Behalve dat de patiënt belang erbij heeft dat de arts een zorgvuldige afweging verricht, ook t.a.v. de duur van de dwangbehandeling, strekt het wettelijk voorschrift mede ertoe dat de patiënt niet in onzekerheid behoeft te verkeren hoe lang hij de inbreuk op zijn lichamelijke integriteit (of zijn bewegingsvrijheid) zal moeten dulden. Ook in zoverre gaat het niet slechts om een formeel gebrek. De door de rechtbank genoemde omstandigheid dat klaagster vóór het einde van de termijn van drie maanden (namelijk: uit de beslissing van de klachtencommissie d.d. 9 november 2015) heeft vernomen dat de omstreden beslissing tot dwangmedicatie een looptijd van drie maanden heeft, neemt niet weg dat klaagster tot dat tijdstip in onzekerheid heeft verkeerd over de duur van hetgeen haar te wachten stond.
2.9.
Kortom, het volstaat niet dat de patiënt pas achteraf op de hoogte wordt gebracht van de duur waarvoor een dwangbehandeling op deze grond is bepaald5.. De patiënt heeft er belang bij dat de duur van de onvrijwillige behandeling deel uitmaakt van de afweging6.. Het niet opnemen van de duur van de dwangbehandeling in de schriftelijke beslissing als bedoeld in art. 38c lid 2 Wet Bopz, schaadt de betrokken patiënt in zijn belangen. Hieruit volgt dat de rechtbank van een onjuiste rechtsopvatting is uitgegaan indien zij van oordeel is dat de patiënt hoe dan ook onvoldoende belang had om zich op dit gebrek te beroepen.
2.10.
Indien de rechtbank van oordeel is geweest dat klaagster aanvankelijk voldoende belang heeft gehad om zich op dit gebrek te beroepen, maar dit belang heeft verloren vanaf het moment dat uit de beslissing van de klachtencommissie op het schorsingsverzoek duidelijk werd althans haar duidelijk moet zijn geworden dat (het de bedoeling van de behandelaar was dat) de dwangbehandeling ten hoogste drie maanden zou duren7., geldt het volgende. Het aspect van de onzekerheid over de resterende duur van de dwangbehandeling was daarmee misschien opgelost (zij het niet de doorstane onzekerheid in de toen al verstreken tijd). Maar met dit argument is nog niet duidelijk of, en zo ja hoe, de behandelaar de afweging heeft gemaakt of dwangbehandeling voor drie maanden passend is en aansluit bij het wettelijk vereiste van “zo kort mogelijk”. Met andere woorden: had met dwangmedicatie van minder dan drie maanden kunnen worden volstaan?8.. De slotsom is dat onderdeel I slaagt.
2.11.
Onderdeel II klaagt dat de vaststelling dat de beslissing tot dwangbehandeling door de voor de behandeling verantwoordelijke psychiater is genomen onbegrijpelijk is, althans ontoereikend is gemotiveerd.

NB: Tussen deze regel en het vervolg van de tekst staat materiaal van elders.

/-! ### `State.setFaulted` -/

@[simp] theorem State.setFaulted_cfg (s : State) (v : Bool) : (s.setFaulted v).cfg = s.cfg := rfl
@[simp] theorem State.setFaulted_a (s : State) (v : Bool) : (s.setFaulted v).a = s.a := rfl
@[simp] theorem State.setFaulted_b (s : State) (v : Bool) : (s.setFaulted v).b = s.b := rfl
@[simp] theorem State.setFaulted_c (s : State) (v : Bool) : (s.setFaulted v).c = s.c := rfl
@[simp] theorem State.setFaulted_d (s : State) (v : Bool) : (s.setFaulted v).d = s.d := rfl
@[simp] theorem State.setFaulted_usp (s : State) (v : Bool) : (s.setFaulted v).usp = s.usp := rfl
@[simp] theorem State.setFaulted_ssp (s : State) (v : Bool) : (s.setFaulted v).ssp = s.ssp := rfl
@[simp] theorem State.setFaulted_ip (s : State) (v : Bool) : (s.setFaulted v).ip = s.ip := rfl
@[simp] theorem State.setFaulted_sr (s : State) (v : Bool) : (s.setFaulted v).sr = setBit s.sr 1 v := rfl
@[simp] theorem State.setFaulted_mem (s : State) (v : Bool) : (s.setFaulted v).mem = s.mem := rfl
@[simp] theorem State.setFaulted_icMask (s : State) (v : Bool) : (s.setFaulted v).icMask = s.icMask := rfl
@[simp] theorem State.setFaulted_icStatus (s : State) (v : Bool) : (s.setFaulted v).icStatus = s.icStatus := rfl
@[simp] theorem State.setFaulted_icLevel (s : State) (v : Bool) : (s.setFaulted v).icLevel = s.icLevel := rfl
@[simp] theorem State.setFaulted_icEoi (s : State) (v : Bool) : (s.setFaulted v).icEoi = s.icEoi := rfl
@[simp] theorem State.setFaulted_tmrState (s : State) (v : Bool) : (s.setFaulted v).tmrState = s.tmrState := rfl
@[simp] theorem State.setFaulted_tmrPreload (s : State) (v : Bool) : (s.setFaulted v).tmrPreload = s.tmrPreload := rfl
@[simp] theorem State.setFaulted_tmrCounter (s : State) (v : Bool) : (s.setFaulted v).tmrCounter = s.tmrCounter := rfl
@[simp] theorem State.setFaulted_extIo (s : State) (v : Bool) : (s.setFaulted v).extIo = s.extIo := rfl
@[simp] theorem State.setFaulted_stepError (s : State) (v : Bool) : (s.setFaulted v).stepError = s.stepError := rfl

/-! ### `State.setIrqEnabled` -/

@[simp] theorem State.setIrqEnabled_cfg (s : State) (v : Bool) : (s.setIrqEnabled v).cfg = s.cfg := rfl
@[simp] theorem State.setIrqEnabled_a (s : State) (v : Bool) : (s.setIrqEnabled v).a = s.a := rfl
@[simp] theorem State.setIrqEnabled_b (s : State) (v : Bool) : (s.setIrqEnabled v).b = s.b := rfl
@[simp] theorem State.setIrqEnabled_c (s : State) (v : Bool) : (s.setIrqEnabled v).c = s.c := rfl
@[simp] theorem State.setIrqEnabled_d (s : State) (v : Bool) : (s.setIrqEnabled v).d = s.d := rfl
@[simp] theorem State.setIrqEnabled_usp (s : State) (v : Bool) : (s.setIrqEnabled v).usp = s.usp := rfl
@[simp] theorem State.setIrqEnabled_ssp (s : State) (v : Bool) : (s.setIrqEnabled v).ssp = s.ssp := rfl
@[simp] theorem State.setIrqEnabled_ip (s : State) (v : Bool) : (s.setIrqEnabled v).ip = s.ip := rfl
@[simp] theorem State.setIrqEnabled_sr (s : State) (v : Bool) : (s.setIrqEnabled v).sr = setBit s.sr 4 v := rfl
@[simp] theorem State.setIrqEnabled_mem (s : State) (v : Bool) : (s.setIrqEnabled v).mem = s.mem := rfl
@[simp] theorem State.setIrqEnabled_icMask (s : State) (v : Bool) : (s.setIrqEnabled v).icMask = s.icMask := rfl
@[simp] theorem State.setIrqEnabled_icStatus (s : State) (v : Bool) : (s.setIrqEnabled v).icStatus = s.icStatus := rfl
@[simp] theorem State.setIrqEnabled_icLevel (s : State) (v : Bool) : (s.setIrqEnabled v).icLevel = s.icLevel := rfl
@[simp] theorem State.setIrqEnabled_icEoi (s : State) (v : Bool) : (s.setIrqEnabled v).icEoi = s.icEoi := rfl
@[simp] theorem State.setIrqEnabled_tmrState (s : State) (v : Bool) : (s.setIrqEnabled v).tmrState = s.tmrState := rfl
@[simp] theorem State.setIrqEnabled_tmrPreload (s : State) (v : Bool) : (s.setIrqEnabled v).tmrPreload = s.tmrPreload := rfl
@[simp] theorem State.setIrqEnabled_tmrCounter (s : State) (v : Bool) : (s.setIrqEnabled v).tmrCounter = s.tmrCounter := rfl
@[simp] theorem State.setIrqEnabled_extIo (s : State) (v : Bool) : (s.setIrqEnabled v).extIo = s.extIo := rfl
@[simp] theorem State.setIrqEnabled_stepError (s : State) (v : Bool) : (s.setIrqEnabled v).stepError = s.stepError := rfl

/-! ### `State.setSupervisor` -/

@[simp] theorem State.setSupervisor_cfg (s : State) (v : Bool) : (s.setSupervisor v).cfg = s.cfg := rfl
@[simp] theorem State.setSupervisor_a (s : State) (v : Bool) : (s.setSupervisor v).a = s.a := rfl
@[simp] theorem State.setSupervisor_b (s : State) (v : Bool) : (s.setSupervisor v).b = s.b := rfl
@[simp] theorem State.setSupervisor_c (s : State) (v : Bool) : (s.setSupervisor v).c = s.c := rfl
@[simp] theorem State.setSupervisor_d (s : State) (v : Bool) : (s.setSupervisor v).d = s.d := rfl
@[simp] theorem State.setSupervisor_usp (s : State) (v : Bool) : (s.setSupervisor v).usp = s.usp := rfl
@[simp] theorem State.setSupervisor_ssp (s : State) (v : Bool) : (s.setSupervisor v).ssp = s.ssp := rfl
@[simp] theorem State.setSupervisor_ip (s : State) (v : Bool) : (s.setSupervisor v).ip = s.ip := rfl
@[simp] theorem State.setSupervisor_sr (s : State) (v : Bool) : (s.setSupervisor v).sr = setBit s.sr 15 v := rfl
@[simp] theorem State.setSupervisor_mem (s : State) (v : Bool) : (s.setSupervisor v).mem = s.mem := rfl
@[simp] theorem State.setSupervisor_icMask (s : State) (v : Bool) : (s.setSupervisor v).icMask = s.icMask := rfl
@[simp] theorem State.setSupervisor_icStatus (s : State) (v : Bool) : (s.setSupervisor v).icStatus = s.icStatus := rfl
@[simp] theorem State.setSupervisor_icLevel (s : State) (v : Bool) : (s.setSupervisor v).icLevel = s.icLevel := rfl
@[simp] theorem State.setSupervisor_icEoi (s : State) (v : Bool) : (s.setSupervisor v).icEoi = s.icEoi := rfl
@[simp] theorem State.setSupervisor_tmrState (s : State) (v : Bool) : (s.setSupervisor v).tmrState = s.tmrState := rfl
@[simp] theorem State.setSupervisor_tmrPreload (s : State) (v : Bool) : (s.setSupervisor v).tmrPreload = s.tmrPreload := rfl
@[simp] theorem State.setSupervisor_tmrCounter (s : State) (v : Bool) : (s.setSupervisor v).tmrCounter = s.tmrCounter := rfl
@[simp] theorem State.setSupervisor_extIo (s : State) (v : Bool) : (s.setSupervisor v).extIo = s.extIo := rfl
@[simp] theorem State.setSupervisor_stepError (s : State) (v : Bool) : (s.setSupervisor v).stepError = s.stepError := rfl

Uit het besluit blijkt volgens de klacht niet van ondertekening door de behandelend psychiater of de voor de behandeling verantwoordelijke arts (niet specialist) [betrokkene 1].
2.12.
Art. 38c lid 2 Wet Bopz vereist een schriftelijke beslissing van de behandelaar. Het besluit wordt genomen door de arts of andere persoon die voor de behandeling van de patiënt in het bijzonder verantwoordelijk is9.. De wet stelt niet de eis dat de behandelaar in een psychiatrisch ziekenhuis ‘psychiater’ is in de zin van art. 1 Wet Bopz. Weliswaar is in een richtlijn voor de beroepsgroep van psychiaters10.opgenomen dat de beslissing tot dwangbehandeling wordt genomen door de psychiater in zijn rol van behandelaar of van supervisor, maar dat is een kwaliteitseis binnen de beroepsgroep; niet een wettelijk voorschrift.
2.13.
De klacht dat niet blijkt dat de beslissing tot dwangbehandeling door de behandelend arts is ondertekend, is niet aan de klachtencommissie voorgelegd. Om die reden kwam de rechtbank aan die vraag niet toe. Overigens lees ik op het aan de Hoge Raad overgelegde exemplaar van de kennisgeving de naam “[betrokkene 1]” handgeschreven onderaan de tekst van het formulier. In een cassatieprocedure is geen ruimte voor onderzoek naar de feiten, dus ook niet naar de vraag of de arts-assistent [betrokkene 1] persoonlijk het formulier heeft ondertekend. Onderdeel II faalt.
2.14.
In onderdeel III wordt geklaagd dat de afwijzing van het verzoek om schadevergoeding onbegrijpelijk is, althans onvoldoende is gemotiveerd. Deze klacht bouwt voort op de vorige klachten. Indien onderdeel 1 slaagt, kan de beslissing op het verzoek om schadevergoeding niet in stand blijven. Na verwijzing zal opnieuw een oordeel moeten worden gegeven over het verzoek om schadevergoeding.
3. Conclusie
De conclusie strekt tot vernietiging van de bestreden beschikking en tot verwijzing naar de rechtbank Limburg ter verdere afdoening.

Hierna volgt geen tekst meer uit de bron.